== DATA LISTING ==
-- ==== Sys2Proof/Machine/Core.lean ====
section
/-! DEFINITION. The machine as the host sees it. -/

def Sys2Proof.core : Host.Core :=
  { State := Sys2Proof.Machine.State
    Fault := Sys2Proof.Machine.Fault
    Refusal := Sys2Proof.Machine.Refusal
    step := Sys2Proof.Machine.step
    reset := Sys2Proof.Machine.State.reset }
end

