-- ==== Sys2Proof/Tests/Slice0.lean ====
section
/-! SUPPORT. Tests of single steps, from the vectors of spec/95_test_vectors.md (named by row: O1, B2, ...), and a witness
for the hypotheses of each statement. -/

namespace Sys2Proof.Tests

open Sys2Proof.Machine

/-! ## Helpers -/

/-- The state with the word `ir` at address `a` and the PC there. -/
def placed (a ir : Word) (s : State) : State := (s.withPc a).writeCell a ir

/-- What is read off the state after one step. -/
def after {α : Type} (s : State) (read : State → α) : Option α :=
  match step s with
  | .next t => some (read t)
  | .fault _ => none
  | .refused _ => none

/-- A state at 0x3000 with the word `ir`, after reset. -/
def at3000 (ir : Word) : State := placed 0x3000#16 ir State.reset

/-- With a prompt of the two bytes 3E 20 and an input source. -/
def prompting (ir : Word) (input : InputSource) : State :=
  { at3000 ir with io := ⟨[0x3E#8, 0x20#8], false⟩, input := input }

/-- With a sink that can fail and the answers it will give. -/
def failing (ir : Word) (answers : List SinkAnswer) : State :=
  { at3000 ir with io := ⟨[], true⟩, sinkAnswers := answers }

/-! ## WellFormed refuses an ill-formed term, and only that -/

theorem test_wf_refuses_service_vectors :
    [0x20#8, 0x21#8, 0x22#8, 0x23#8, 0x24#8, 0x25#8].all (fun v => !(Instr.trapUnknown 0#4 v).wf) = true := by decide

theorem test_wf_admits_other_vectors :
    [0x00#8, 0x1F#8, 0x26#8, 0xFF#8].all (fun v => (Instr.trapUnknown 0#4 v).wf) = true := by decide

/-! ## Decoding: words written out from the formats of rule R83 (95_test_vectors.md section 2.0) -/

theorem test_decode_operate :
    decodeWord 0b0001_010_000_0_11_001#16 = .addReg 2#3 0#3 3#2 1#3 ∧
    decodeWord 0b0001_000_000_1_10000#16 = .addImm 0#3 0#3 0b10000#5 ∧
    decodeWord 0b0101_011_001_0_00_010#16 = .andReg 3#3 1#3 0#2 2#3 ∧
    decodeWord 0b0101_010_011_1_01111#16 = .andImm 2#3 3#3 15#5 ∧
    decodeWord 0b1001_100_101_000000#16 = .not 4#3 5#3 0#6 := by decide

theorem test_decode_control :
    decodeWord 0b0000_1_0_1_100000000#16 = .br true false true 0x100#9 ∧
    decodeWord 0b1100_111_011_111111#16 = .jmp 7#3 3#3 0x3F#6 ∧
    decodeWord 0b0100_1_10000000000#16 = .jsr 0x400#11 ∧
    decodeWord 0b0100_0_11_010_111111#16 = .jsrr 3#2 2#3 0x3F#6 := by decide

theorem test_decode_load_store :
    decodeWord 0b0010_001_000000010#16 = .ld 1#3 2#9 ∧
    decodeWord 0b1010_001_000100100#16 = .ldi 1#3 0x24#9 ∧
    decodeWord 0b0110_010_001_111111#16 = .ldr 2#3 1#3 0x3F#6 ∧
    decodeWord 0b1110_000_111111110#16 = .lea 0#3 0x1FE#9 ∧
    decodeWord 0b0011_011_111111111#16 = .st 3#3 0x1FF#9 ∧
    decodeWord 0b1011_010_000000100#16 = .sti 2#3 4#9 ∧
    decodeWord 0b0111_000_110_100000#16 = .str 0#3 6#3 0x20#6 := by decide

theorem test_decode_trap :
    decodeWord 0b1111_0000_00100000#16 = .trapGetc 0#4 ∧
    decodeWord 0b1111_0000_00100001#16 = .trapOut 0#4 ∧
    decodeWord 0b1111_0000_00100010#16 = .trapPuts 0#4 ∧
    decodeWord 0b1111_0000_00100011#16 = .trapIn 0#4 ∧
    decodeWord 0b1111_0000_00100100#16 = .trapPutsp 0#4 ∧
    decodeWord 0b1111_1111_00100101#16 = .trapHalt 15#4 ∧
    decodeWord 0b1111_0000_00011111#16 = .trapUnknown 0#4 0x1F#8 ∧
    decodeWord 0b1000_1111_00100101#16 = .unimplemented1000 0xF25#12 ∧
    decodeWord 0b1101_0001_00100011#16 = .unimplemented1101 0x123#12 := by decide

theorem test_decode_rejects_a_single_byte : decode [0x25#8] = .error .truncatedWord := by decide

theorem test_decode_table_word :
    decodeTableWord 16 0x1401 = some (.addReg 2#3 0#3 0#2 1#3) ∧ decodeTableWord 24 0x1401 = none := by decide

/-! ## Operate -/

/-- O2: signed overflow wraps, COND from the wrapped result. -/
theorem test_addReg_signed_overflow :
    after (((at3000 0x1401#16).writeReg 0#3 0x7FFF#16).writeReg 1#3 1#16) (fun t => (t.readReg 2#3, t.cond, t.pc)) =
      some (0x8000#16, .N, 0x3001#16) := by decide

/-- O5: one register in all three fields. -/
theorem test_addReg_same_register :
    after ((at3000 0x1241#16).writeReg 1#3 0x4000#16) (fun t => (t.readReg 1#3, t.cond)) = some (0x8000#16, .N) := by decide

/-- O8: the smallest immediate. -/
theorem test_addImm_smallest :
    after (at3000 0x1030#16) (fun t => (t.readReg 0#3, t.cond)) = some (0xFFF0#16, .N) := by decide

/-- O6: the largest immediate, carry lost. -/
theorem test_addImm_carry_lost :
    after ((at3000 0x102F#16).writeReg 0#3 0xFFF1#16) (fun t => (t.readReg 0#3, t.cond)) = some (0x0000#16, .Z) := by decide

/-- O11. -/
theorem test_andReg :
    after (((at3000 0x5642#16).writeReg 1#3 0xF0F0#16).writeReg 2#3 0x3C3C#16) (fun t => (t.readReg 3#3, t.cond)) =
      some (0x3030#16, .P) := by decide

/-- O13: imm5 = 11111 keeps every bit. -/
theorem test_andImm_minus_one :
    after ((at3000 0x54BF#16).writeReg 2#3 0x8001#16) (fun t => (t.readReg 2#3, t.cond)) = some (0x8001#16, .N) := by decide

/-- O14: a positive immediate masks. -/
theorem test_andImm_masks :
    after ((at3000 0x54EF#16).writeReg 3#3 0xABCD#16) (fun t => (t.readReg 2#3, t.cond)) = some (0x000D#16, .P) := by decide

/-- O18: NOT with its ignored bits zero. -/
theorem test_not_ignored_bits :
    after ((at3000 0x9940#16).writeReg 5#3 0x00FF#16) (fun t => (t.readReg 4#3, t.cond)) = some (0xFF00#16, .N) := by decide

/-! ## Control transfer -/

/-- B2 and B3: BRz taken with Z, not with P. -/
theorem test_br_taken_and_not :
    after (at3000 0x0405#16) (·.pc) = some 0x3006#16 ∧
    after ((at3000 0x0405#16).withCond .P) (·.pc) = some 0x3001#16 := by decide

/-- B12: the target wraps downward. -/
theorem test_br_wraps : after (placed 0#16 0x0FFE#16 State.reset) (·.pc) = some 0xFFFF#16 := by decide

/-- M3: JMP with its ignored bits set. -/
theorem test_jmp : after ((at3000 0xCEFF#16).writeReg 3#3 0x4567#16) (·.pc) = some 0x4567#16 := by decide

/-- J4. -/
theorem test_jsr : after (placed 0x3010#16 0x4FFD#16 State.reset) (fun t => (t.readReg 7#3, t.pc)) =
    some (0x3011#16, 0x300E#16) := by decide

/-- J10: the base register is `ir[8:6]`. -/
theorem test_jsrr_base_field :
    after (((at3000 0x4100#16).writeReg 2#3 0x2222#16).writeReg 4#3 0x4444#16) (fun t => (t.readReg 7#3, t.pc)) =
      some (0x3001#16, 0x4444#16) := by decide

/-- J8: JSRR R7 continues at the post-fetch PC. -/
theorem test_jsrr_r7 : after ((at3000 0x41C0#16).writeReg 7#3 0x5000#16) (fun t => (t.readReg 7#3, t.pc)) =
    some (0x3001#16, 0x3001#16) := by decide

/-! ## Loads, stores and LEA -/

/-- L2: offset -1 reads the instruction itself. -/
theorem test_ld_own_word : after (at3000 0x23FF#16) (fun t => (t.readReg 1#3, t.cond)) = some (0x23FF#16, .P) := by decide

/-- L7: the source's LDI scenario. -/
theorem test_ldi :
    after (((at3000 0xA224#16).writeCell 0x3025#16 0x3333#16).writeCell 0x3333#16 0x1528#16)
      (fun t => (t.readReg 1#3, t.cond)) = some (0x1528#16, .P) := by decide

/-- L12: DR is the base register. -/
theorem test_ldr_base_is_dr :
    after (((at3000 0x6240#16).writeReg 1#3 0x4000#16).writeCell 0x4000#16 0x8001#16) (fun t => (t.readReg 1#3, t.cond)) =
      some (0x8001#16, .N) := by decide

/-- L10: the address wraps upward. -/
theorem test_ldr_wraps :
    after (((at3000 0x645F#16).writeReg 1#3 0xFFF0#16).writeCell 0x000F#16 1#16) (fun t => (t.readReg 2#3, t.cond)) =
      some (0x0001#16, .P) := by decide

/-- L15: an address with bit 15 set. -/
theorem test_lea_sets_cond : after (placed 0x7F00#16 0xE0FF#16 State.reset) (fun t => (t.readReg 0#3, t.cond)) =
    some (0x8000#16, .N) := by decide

== WORK INSTRUCTION ==
Above are records; repeat only the lines starting at the line with "decodeWord 0b1000_1111_00100101#16 = .unimplemented1000" and ending at the line with "theorem test_decode_rejects_a_single_byte : decode", exactly as they appear, both included.

== EXERCISE SOLUTION ==
    decodeWord 0b1000_1111_00100101#16 = .unimplemented1000 0xF25#12 ∧
    decodeWord 0b1101_0001_00100011#16 = .unimplemented1101 0x123#12 := by decide

theorem test_decode_rejects_a_single_byte : decode [0x25#8] = .error .truncatedWord := by decide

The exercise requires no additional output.